I’ve created an event handler to start a specific service on a Windows box (using ‘net rpc’, which is awesome), and all the scripting works fine when done manually, and the (CRITICAL/HARD/5) state of the service appears that it should kick off the event handler, but it just doesn’t seem to do it. I’m hoping someone here will help me stop beating my head against the wall :!:
From commands.cfg:
define command{
command_name start-ndsserver
# "6" is chosen here to be greater than the 5-before-notification level set for the service, to avoid pre-notification start attempts, and we don't want restarts on any soft failure
command_line $USER1$/event_handlers/run_win_process.sh $HOSTNAME$ "\"NDS Server0\"" start $SERVICESTATE$ $STATETYPE$ $SERVICEATTEMPT$ 6
}
From the Nagios config:
define service{
use generic-service
contact_groups Windows-Admins
host_name servername01
service_description eDir Login
servicegroups eDirectory-XYZTREE
check_command check_nwauth!
_webname eDir%20Login
process_perf_data 0
event_handler start-ndsserver
flap_detection_enabled 0
}
The script, which definitely does work on the command line and is definitely located as specified above:
#!/bin/bash
# Script to start or stop services on a Wink2k3 server via the Remote Procedure Call service
#
# Altered form of the example "HTTPD" script from the Nagios docs
#
# $1 = serverName
# $2 = serviceName
# $3 = serviceAction
# $4 = $SERVICESTATE$
# $5 = $STATETYPE$
# $6 = $SERVICEATTEMPT$
# $7 = the number of "soft" (pre-notification) checks before sending a start command. If this is higher than the number of checks configured before sending notification, this won't
# ever be done (meaning, that this auto-recovery won't hide an ongoing issue)
# What server?
serverName=$1
# What service?
serviceName=$2
# What action?
serviceAction=$3
function serviceAction {
serverName=$1
serviceName=$2
serviceAction=$3
expect -c "spawn -noecho /usr/bin/net rpc service $serviceAction $serviceName -U $userName -S $serverName" \
-c 'expect Password:' \
-c "send $userPass\n" \
-c 'expect eof'
}
# Get authentication from secret file
userName=""
userPass=""
while read input
do
if -z "$userName" ]
then
export userName=`echo $input | awk -F "=" '/userName/ { print $2 }' | sed 's/"//g'`
fi
if -z "$userPass" ]
then
export userPass=`echo $input | awk -F "=" '/userPass/ { print $2 }' | sed 's/"//g'`
fi
done < /home/nagios/.secret
# What state is the service in?
case "$4" in
OK)
# The service just came back up, so don't do anything...
;;
WARNING)
# We don't really care about warning states, since the service is probably still running...
;;
UNKNOWN)
# We don't know what might be causing an unknown error, so don't do anything...
;;
CRITICAL)
# Aha! The service appears to have a problem - perhaps we should restart the server...
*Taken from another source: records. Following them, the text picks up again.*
-- ==== Sys2Proof/Machine/Imposition.lean ====
section
/-! DEFINITION. The imposition unit: doorbells, slots and intake (R290, R293, R361 to R363), dependency counting (R288, R289),
conditional, transform and collective nodes (R287, R291, R292), and the placement of kernels (R294, R295, R301). -/

namespace Sys2Proof.Machine

/-! ## Software queues (R361) -/

/-- The number of queues. -/
def queueCount (s : State) : Nat := Nat.min 4096 (field s.unit.qtab 39 13)

/-- The address of the descriptor of a queue. -/
def queueAddr (s : State) (q : Nat) : Nat := field s.unit.qtab 0 39 * 256 + 32 * q

/-- A word of the descriptor of a queue; one that is known bad reads as zero (R59, R361, log 22). -/
def queueWord (s : State) (q k : Nat) : Word :=
  let a := queueAddr s q + 8 * k
  if rangeBad s a 8 then 0 else wordOfNat (readPhys s a 8)

/-- What the unit keeps of a queue. -/
def findQueue (s : State) (q : Nat) : Option QueueInfo := s.unit.queues.find? fun i => i.queue == q

/-- Forget a queue. -/
def dropQueue (s : State) (q : Nat) : State := modUnit s fun u => { u with queues := u.queues.filter fun i => i.queue != q }

/-- Keep something of a queue, in its place among those that wait, or at the end of the line. -/
def keepQueue (s : State) (i : QueueInfo) : State :=
  modUnit s fun u =>
    if u.queues.any fun j => j.queue == i.queue then
      { u with queues := u.queues.map fun j => if j.queue = i.queue then i else j }
    else { u with queues := u.queues ++ [i] }

/-- A doorbell or a record is logged; word 1 of a doorbell's entry is not given (R364, log 6). -/
def logDoorbell (s : State) (q : Nat) : State :=
  let (w, s) := openWord s
  logEntry s 1 0 0 q w 0 0

/-- IU_DOORBELL (R362). It comes once the descriptor waits for no back-off window (R57); a word of it in registered text stays as it is
(R346, log 93). -/
def execIuDoorbell (val : Word) (s : State) : Out :=
  let q := field val 0 12
  let tail := field val 12 32
  let a := queueAddr s q
  let w0 := queueWord s q 0
  let w1 := queueWord s q 1
  let head := field w1 0 32
  let empty := head == field w1 32 32
  let bare := putField w0 45 1 0
  let n := field w0 39 5
  let copy := if empty then bare else ((findQueue s q).map (·.word0)).getD bare
  eventOut s (if queueCount s ≤ q then some (logDoorbell s q) else if rangeHeld s a 16 then none else
    let s := correctRange s a 16
    some <|
    if !bitAt w0 44 then logDoorbell s q
    else if bitAt w0 45 then
      (if tail = head then dropQueue (writeOpen (writeOpen s a 8 bare.toNat) (a + 12) 4 tail) q else s)
    else if n = 0 ∨ 16 < n ∨ bare ≠ copy ∨ 2 ^ n < (tail + 2 ^ 32 - head) % 2 ^ 32 then
      logDoorbell (dropQueue (writeOpen s a 8 (putField w0 45 1 1).toNat) q) q
    else
      let s1 := writeOpen s (a + 12) 4 tail
      if tail = head then dropQueue s1 q
      else keepQueue s1 (((findQueue s q).map fun i => { i with word0 := copy }).getD
        { queue := q, word0 := copy, work := true, slot := false, whole := false }))

/-- Hardware slots in use (R293). -/
def slotsUsed (s : State) : Nat := (s.unit.queues.filter (·.slot)).length

/-- QUEUE_SLOT_GRANT: the queue that has waited longest takes a free slot (R293). -/
def execQueueSlotGrant (queue : Nat) (s : State) : Out :=
  eventOut s <| match s.unit.queues.find? fun i => i.work && !i.slot with
  | some i => if i.queue = queue ∧ slotsUsed s < 64 then some (keepQueue s { i with slot := true, whole := false }) else none
  | none => none
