/-- A cluster is idle (R381). -/
def clusterIdle (s : State) (cl : Nat) : Bool :=
  let cores := (List.range 16).map (16 * cl + ·)
  !((allHarts s).any fun h => clusterOf h.core == cl && h.bank != .image) &&
    (cores.all fun c => (getCore s c).galleys.toList.all (fun d => gState d == 0) && !(getCore s c).leaving) &&
    (s.transfers.all fun t => t.cluster != cl) && !movesTo s cl

/-- Set the state of a cluster. -/
def setPState (s : State) (cl : Nat) (p : PState) : State := modCluster s cl fun c => { c with pstate := p }

/-- GATE_HOLD_END: an idle cluster begins its hold, and is gated when HOLD has passed; one that is not idle any longer is active again
(R381). -/
def execGateHoldEnd (cl : Nat) (s : State) : Out :=
  let c := clusterAt s cl
  eventOut s <| match c.pstate with
  | .active => if clusterIdle s cl && c.gateen then some (setPState s cl .hold) else none
  | .hold => some (setPState s cl (if clusterIdle s cl then .gated else .active))
  | _ => none

/-- WAKE_REQUEST: firmware asks (R381). -/
def execWakeRequest (cl : Nat) (s : State) : Out := .next (wakeCluster s cl)

/-- GATEEN_WRITE (R381). -/
def execGateenWrite (cl : Nat) (en : Bool) (s : State) : Out :=
  let t := modCluster s cl fun c => { c with gateen := en }
  .next (if en then t else wakeCluster t cl)

/-- WAKE_RAMP_START: the arbiter serves the requests in order, one at a time (R382). -/
def execWakeRampStart (s : State) : Out :=
  eventOut s <| match s.ramping, s.arbiter with
  | none, cl :: rest => some { s with ramping := some cl, arbiter := rest }
  | _, _ => none

/-- The arrays of a core come up zeroed (R381). -/
def zeroedCore (c : Core) : Core :=
  { c with scratch := [], badWords := [], galleys := Vector.replicate 32 0, sync := Vector.replicate 32 0, pendingFull := 0,
           dying := 0, orc := [], maps := [], icache := [] }

/-- WAKE_DONE: the ramp ends and the cluster is active, its arrays zeroed (R381, R382). -/
def execWakeDone (s : State) : Out :=
  eventOut s <| match s.ramping with
  | none => none
  | some cl =>
    let zero (c : Nat × Core) : Nat × Core := if clusterOf c.1 = cl then (c.1, zeroedCore c.2) else c
    let t := { s with cores := s.cores.map zero }
    some { setPState t cl .active with ramping := none }

/-! ## Retirement and migration of cores (R10, R296, R385) -/

/-- A copy or a collective is in flight on the galleys of a core (R296). -/
def galleysBusy (s : State) (core : Nat) : Bool :=
  s.transfers.any fun t => t.core == core && (t.gsrc.isSome || t.gdst.isSome)

/-- The harts of a core have still to wait before they move: for copies on its galleys, for an MMAU in flight, for a bank that spills or
fills (R258, R296). -/
def moveWaits (s : State) (core : Nat) : Bool :=
  let k := getCore s core
  galleysBusy s core || mmaInFlight s core || k.shadow == .spilling || k.shadow == .filling

/-- The harts of a core stop at their boundaries (R258, R296). -/
def stopHarts (s : State) (core : Nat) : State := modHarts s fun h => if h.core = core ∧ h.hid ≠ 0 then abandon h else h

/-- The evaluation from which a stay counts that begins now: the one that has just made the harts move, or else the next (R380). -/
def arrivesAt (d : Die) (k : Core) : Nat := if k.heatAt ≠ 0 ∧ k.heatAt = d.evals then d.evals else d.evals + 1

/-- What a hart of a core holds places of goes with its scratchpad to another core: its outstanding operations and its strips
(R296). -/
def carryPlaces (f : Place → Place) (h : Hart) : Hart :=
  let strip (r : Regs) : Regs :=
    { r with strip := { r.strip with stores := r.strip.stores.map fun x => { x with writes := x.writes.map fun w => (f w.1, w.2) } } }
  let flight (x : Flight) : Flight :=
    { x with action := shiftAction f x.action, marks := x.marks.map (fun m => { m with place := f m.place }), lost := x.lost.map f,
             before := strip x.before }
  { h with r := strip h.r, flights := h.flights.map flight }

/-- What a core holds goes to another core: both banks and the images, the scratchpad, the galleys and synchronisation words, and the
operations of the harts (R296). Caches and counters stay. -/
def moveCore (s : State) (core target : Nat) : State :=
  let hids := ((allHarts s).filter fun h => h.core == core).map (·.hid)
  let k := getCore s core
  let place (p : Place) : Place := if p.core = some core then { p with core := some target } else p
  let t := modHarts (stopHarts s core) fun h =>
    if h.core = core ∧ h.hid ≠ 0 then { carryPlaces place h with core := target } else h
  let carry (x : Transfer) : Transfer :=
    if x.owner.any hids.contains then { x with core := target, cluster := clusterOf target } else x
  let t := { t with transfers := t.transfers.map carry }
  let t := modCore t target fun c =>
    { c with scratch := k.scratch, badWords := k.badWords, galleys := k.galleys, sync := k.sync, pendingFull := k.pendingFull,
             dying := k.dying, shadow := k.shadow, kept := k.kept, swapAsked := k.swapAsked, arrived := arrivesAt (dieAt s (dieOf core)) k }
  takePins (modCore t core fun c => { zeroedCore c with shadow := .free, swapAsked := none, leaving := false, heatAt := 0 }) target

/-- HART_MIGRATION: the harts of a core that is to be left move once nothing holds them and a target is free, on whose galleys no copy runs
and whose cluster is woken before (R296, R381, log 84). -/
def execHartMigration (core : Nat) (s : State) : Out :=
  eventOut s (
    if !(getCore s core).leaving || moveWaits s core then none
    else (moveTarget s core).bind fun t =>
      if galleysBusy s t then none
      else if clusterActive s (clusterOf t) then some (moveCore s core t)
      else if (clusterAt s (clusterOf t)).pstate = .waking then none
      else some (wakeCluster s (clusterOf t)))

/-- CORE_RETIRE: the spare takes the number of the core once the copies on its galleys have ended, or the number is withdrawn and the
harts are to move; a withdrawn core that can hold them no longer has their contexts killed (R10, R296, R385). -/
def execCoreRetire (core : Nat) (s : State) : Out :=
  let k := getCore s core
  let cl := clusterOf core
  eventOut s (
    if !k.present then
      (if k.leaving && (moveTarget s core).isNone then
        let ctxs := (((allHarts s).filter fun h => h.core == core).map (·.ctx)).eraseDups
        let t := ctxs.foldl (fun s ctx =>
          let (w, s) := openWord s
          logEntry (killContext s ctx) 3 0 ctx 0 w (wordOfNat core) cl) s
        some (modCore t core fun c => { c with leaving := false, heatAt := 0 })
      else none)
    else if !(clusterAt s cl).spareUsed then
      (if moveWaits s core then none
      else
        let e := (dieAt s (dieOf core)).evals
        let t := modCore (stopHarts s core) core fun c => { c with orc := [], maps := [], icache := [], arrived := e + 1 }
        some (logService (modCluster (takePins t core) cl fun c => { c with spareUsed := true })))
    else some (logService (modCore s core fun c => { c with present := false, leaving := coreInUse s core, heatAt := 0 })))

end Sys2Proof.Machine
end

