/-- The values that SETFORME accepts (R118 to R121), by their fields. -/
def formeAccepted (a : Word) : Prop :=
  let fld (lo n : Nat) : Nat := a.toNat / 2 ^ lo % 2 ^ n
  let w := fld 0 6
  let g := fld 6 5
  let m := fld 11 3 + 1
  let n := fld 14 3 + 1
  let k := fld 17 4 + 1
  let conv := fld 21 1 = 1
  let sfmt := fld 22 4
  a.toNat < 2 ^ 39 ∧ 4 ≤ w ∧ 2 ≤ g ∧ g ≤ w - 2 ∧ g ≤ 31 ∧ sfmt ≤ 8 ∧ (fld 26 1 = 1 ∨ sfmt = 1 ∨ sfmt = 3 ∨ sfmt = 5) ∧
    1 ≤ fld 27 6 ∧ 1 ≤ fld 33 6 ∧ fld 33 6 ≤ fld 27 6 ∧ (conv → n = 1) ∧
    w * (if conv then m + k - 1 else k + (2 * k - 1) * n * (m - 1)) ≤ 256 ∧
    w * (if conv then k else k + (2 * k - 1) * (n - 1)) ≤ 256 ∧
    w * (if conv then m + 2 * k - 2 else (2 * k - 1) * m * n) ≤ 512

/-- State registers by number (R152, R153), those that stand alone. -/
def stateReads : List (BitVec 12 × (State → Word)) :=
  [(0x000, fun s => s.me.r.vl), (0x001, fun s => s.me.r.vstart), (0x002, fun s => s.me.r.prog), (0x003, fun s => s.me.r.rows),
   (0x004, fun s => s.me.r.pitch), (0x005, fun s => s.me.r.wpos), (0x006, fun s => s.me.r.fflags.setWidth 64),
   (0x007, fun s => s.me.r.dphase), (0x008, fun s => BitVec.ofNat 64 (s.me.core + 2 ^ 9 * s.me.idx + 2 ^ 12 * s.me.nh)),
   (0x009, fun s => s.me.otb), (0x00A, fun s => s.me.gmask.setWidth 64), (0x03C, fun s => s.me.r.stick.firsts),
   (0x03D, fun s => s.me.r.stick.lasts),
   (0x03E, fun s => let k := s.me.r.stick
     BitVec.ofNat 64 ((if k.active then 1 else 0) + 2 * k.lvm1.toNat + 2 ^ 4 * k.len.toNat + 2 ^ 11 * k.walk.toNat +
       2 ^ 16 * k.flagLvl.toNat + 2 ^ 19 * k.pos.toNat)),
   (0x03F, fun s => s.me.r.stick.base), (0x040, fun s => s.me.r.stick.pc), (0x041, fun s => s.me.r.strip.w),
   (0x042, fun s => s.me.r.strip.b)]

/-- Counters by number (R264), CYCLES apart, whose value is free (log 6). -/
def counters : List (Word × (State → Word)) :=
  [(1, fun s => s.me.r.retired), (2, fun s => (getCore s s.me.core).nanenc), (3, fun s => (getCore s s.me.core).headroom),
   (4, fun s => ((s.dies[s.me.core / 160]?).map (·.mcb.alerts)).getD 0),
   (5, fun s => ((s.dies[s.me.core / 160]?).map (·.mcb.refreshes)).getD 0), (6, fun s => (getCore s s.me.core).sramce), (7, fun s => (getCore s s.me.core).dtskip),
   (8, fun s => (getCore s s.me.core).swaps)]

/-! ## Memory and vector instructions -/

/-- The scalar loads, with their size in bytes and whether they sign-extend (R136). -/
def loadOps : List ((SOp → SOp → Fin 8 → BitVec 12 → Instr) × Nat × Bool) :=
  [(.ldb, 1, true), (.ldh, 2, true), (.ldw, 4, true), (.ldd, 8, true), (.ldbu, 1, false), (.ldhu, 2, false), (.ldwu, 4, false)]

/-- The scalar stores, with their size in bytes (R136). -/
def storeOps : List ((SOp → SOp → BitVec 12 → Fin 8 → Instr) × Nat) := [(.stb, 1), (.sth, 2), (.stw, 4), (.std, 8)]

/-- The scalar atomics but for AMOCAS, with the new value each forms from the old one and sb (R139). -/
def amoOps : List ((SOp → SOp → SOp → Fin 8 → Instr) × (Word → Word → Word)) :=
  [(.amoadd, fun a b => a + b), (.amoswap, fun _ b => b), (.amoand, fun a b => a &&& b), (.amoor, fun a b => a ||| b),
   (.amoxor, fun a b => a ^^^ b), (.amomin, fun a b => if a.toInt < b.toInt then a else b),
   (.amomax, fun a b => if a.toInt < b.toInt then b else a), (.amominu, fun a b => if a.toNat < b.toNat then a else b),
   (.amomaxu, fun a b => if a.toNat < b.toNat then b else a)]

/-- An instruction of the vector stream starts as it is dispatched: what it copies, and that taken apart. -/
def starts (s : State) (g : Fin 8) (env : Env) (c : VCtx) : Prop :=
  quiet s ∧ dispatchEnv s g none none = .ok env ∧ c = vctx s env

/-- An instruction of the vector stream retires in a state. -/
def retires (env : Env) (t : State) : Out := .next (retireStream (slotStrip env.slot) false t)

/-- The hart in focus with other registers. -/
def withRegs (s : State) (r : Regs) : State := modRegs s fun _ => r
# Is this a "soft" or a "hard" state?
case "$5" in
# We're in a "soft" state, meaning that Nagios is in the middle of retrying the
# check before it turns into a "hard" state and contacts get notified...
SOFT)
# What check attempt are we on? We don't want to restart the service on the first check, because it may just be a fluke!
# Wait a few times to see if this is a transient (ie. network) error
case "$6" in
$7)
# Action for service
echo $serverName "$serviceName" $serviceAction
serviceAction $serverName "$serviceName" $serviceAction
;;
esac
;;
# It should have been restarted by the code above, but for some reason it didn't (for example, the soft-caused service start above was bypassed)
HARD)
# Action for service
echo $serverName "$serviceName" $serviceAction
serviceAction $serverName "$serviceName" $serviceAction
;;
esac
;;
esac
# Clear userPass
set userPass = ""
exit 0
And a snippet from the nagios log showing the state of the service:
[1269301766] SERVICE ALERT: servername01;eDir Login;CRITICAL;HARD;5;FAIL
Any help appreciated. Thanks!